Finchem did, however, offer an eye-opening response when debate moderators asked whether the August 2022 primary – the one in which the Trump slate prevailed in every Republican race – was fair.

“I have no idea,” FInchem replied. “It is what it is.”

Moderator: What changed?

Finchem: “What changed? The candidates. I have no idea. We’ve not really dug into what happened with the processing of ballots and I think that there has been certainly a heightened sense of scrutiny.”

In other words, because the “right” people won, this election was legitimate?

Fontes has the best, last word

I’ll give Fontes the final word here because clearly, he owned Finchem in this debate.

“I think what we just heard is the most telling piece of information here,” he told the moderators. “When you asked, ‘What changed,’ he said, ‘The candidates’. Not the process.
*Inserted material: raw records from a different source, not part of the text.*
/-- A core that its stage move takes to the receiver starts its kernel with the scratchpad kept (R329). A receiver that has become finishing
meanwhile gets no further core (R326): the core is then freed as after an END, DESIGN CHOICE (96). -/
def arriveAtStage (c : Ctx) (to' : Nat) (s : State) : State :=
  match launchAt s c.launch with
  | none => s
  | some l =>
    if (l.stages[to']?).all (fun st => st.finishing || st.ended) then
      leaveFree c.launch (updLaunch c.launch (fun l => { l with streak := 0, pair := none, move := none }) s)
    else
      let t := moveCrew c.launch (pkgIndex s) c.stage to' s
      match stagePlacement t l to' with
      | some p => updSeq (fun q => { q with preempt := s.seq.preempt, firstItem := s.seq.firstItem })
          (startKernel l to' p [moveRecord c.stage to'] t)
      | none => s

/-- This core, drained after an END, is freed; or, drained after the NEXTITEM of a stage move, starts the receiver's kernel, once no barrier
of either crew is incomplete (R129, R135, R329). -/
def handBack (s : State) : State :=
  match s.seq.run, s.seq.ctx with
  | .draining, some c => if kernelDone s then leaveFree c.launch s else s
  | .moving to', some c =>
    if kernelDone s && !barrierOpen s c.launch c.stage && !barrierOpen s c.launch to' then arriveAtStage c to' s else s
  | _, _ => s

/-- SCRUB_COMPLETE (R337, R367): of a function (its number), whose revoked slots become EMPTY, or of a killed launch (1,024 and
its number), whose cores return to the pool. A function that was unbound is then gone. -/
def execScrubComplete (target : Nat) (s : State) : Host.Outcome State Fault Refusal :=
  .next (if target < 1024 then
      let t := updTrust (fun u => { u with slots := u.slots.map (fun k =>
        if k.tag.toNat == target && k.state == .revoked then ⟨k.n, .empty, List.replicate 32 0, List.replicate 32 0, false, 0, 0⟩ else k) }) s
      let t := if (vfAt t target).all (·.assigned) then t else resetErr target t
      updHub (fun h => { h with vfs := h.vfs.filter (fun v => v.vf != target || v.assigned) }) t
    else match launchAt s (target - 1024) with
      | some l => if l.state = .scrubbing then
          (fun t => match partOfVf t l.vf with | some p => allocate p.first t | none => t) <| toPool (l.stages.flatMap (·.crew)) (updLaunch l.id (fun l => { l with state := .gone, stages := l.stages.map (fun st => { st with crew := [] }) }) s)
        else s
      | none => s)

/-- LAUNCH_COMPLETE (R326): every stage has ended; the completion counter is raised after every store, then event 0x07. -/
def execLaunchComplete (launch : Nat) (s : State) : Host.Outcome State Fault Refusal :=
  .next (match launchAt s launch with
  | some l =>
    if l.state == .running && l.stages.all (·.ended) then
      let t := if l.completion = 0 then s else hubAdd l.vf l.completion.toNat 1 s
      post l.vf ⟨0x07, l.queue, l.record, 0⟩ (updLaunch launch (fun l => { l with state := .completed, pair := none, move := none }) t)
    else s
  | none => s)

/-! ### Slices (R333 to R335) -/

/-- Reference cycles of a time in µs (R4). -/
def microseconds (n : Nat) : Nat := 1500 * n

/-- Whether an entry holds values within their ranges (R333). -/
def entryOk (e : Quantum) : Bool :=
  decide (e.vf < 1024) && decide (1 ≤ e.slice) && decide (e.slice < 65536) && decide (1 ≤ e.weight) && decide (e.weight ≤ 15)
    && decide (e.priority ≤ 3)

/-- Whether a function has work on a partition (R333). -/
def hasWork (s : State) (p : Part) (vf : Nat) : Bool :=
  (vfAt s vf).any (fun v => v.part == p.first)
    && s.hub.launches.any (fun l => l.vf == vf && (l.state == .running || ready s l))

/-- The entries that may be chosen at a slice boundary, by number (R334). -/
def eligible (s : State) (p : Part) : List (Quantum × Nat) :=
  p.table.zipIdx.filter (fun e => entryOk e.1 && e.1.gang == 0 && hasWork s p e.1.vf)

/-- The next entry in table order after a place, round the table. -/
def afterEntry (l : List (Quantum × Nat)) (i : Nat) : Option (Quantum × Nat) :=
  match l.find? (fun e => decide (i < e.2)) with
  | some e => some e
  | none => l.head?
Not the people running things. Not the rules, generally speaking, but the candidates. ...

“Here’s the bottom line: All of what Mr. Finchem is talking about is politically motivated and it’s that kinda instability, it’s that kind of unpredictabaility that Arizona and its sound government – the people who are vested in the interest of making sure that we can have predictability in these things for the purposes of business and law and medicine. All of the schools that have their budgeting cycles. Every little bit of our society is run by this idea of a constant election cycle.

"Elections are the golden thread that run through the fabric of our society and if you pull that out, with this unpredictable, chaotic way of looking at things based on the candidates, the entire fabric disintegrates and we can’t afford that kind of unpredictability. Doing it right is what we did. It’s not our fault that he can’t accept one loss.”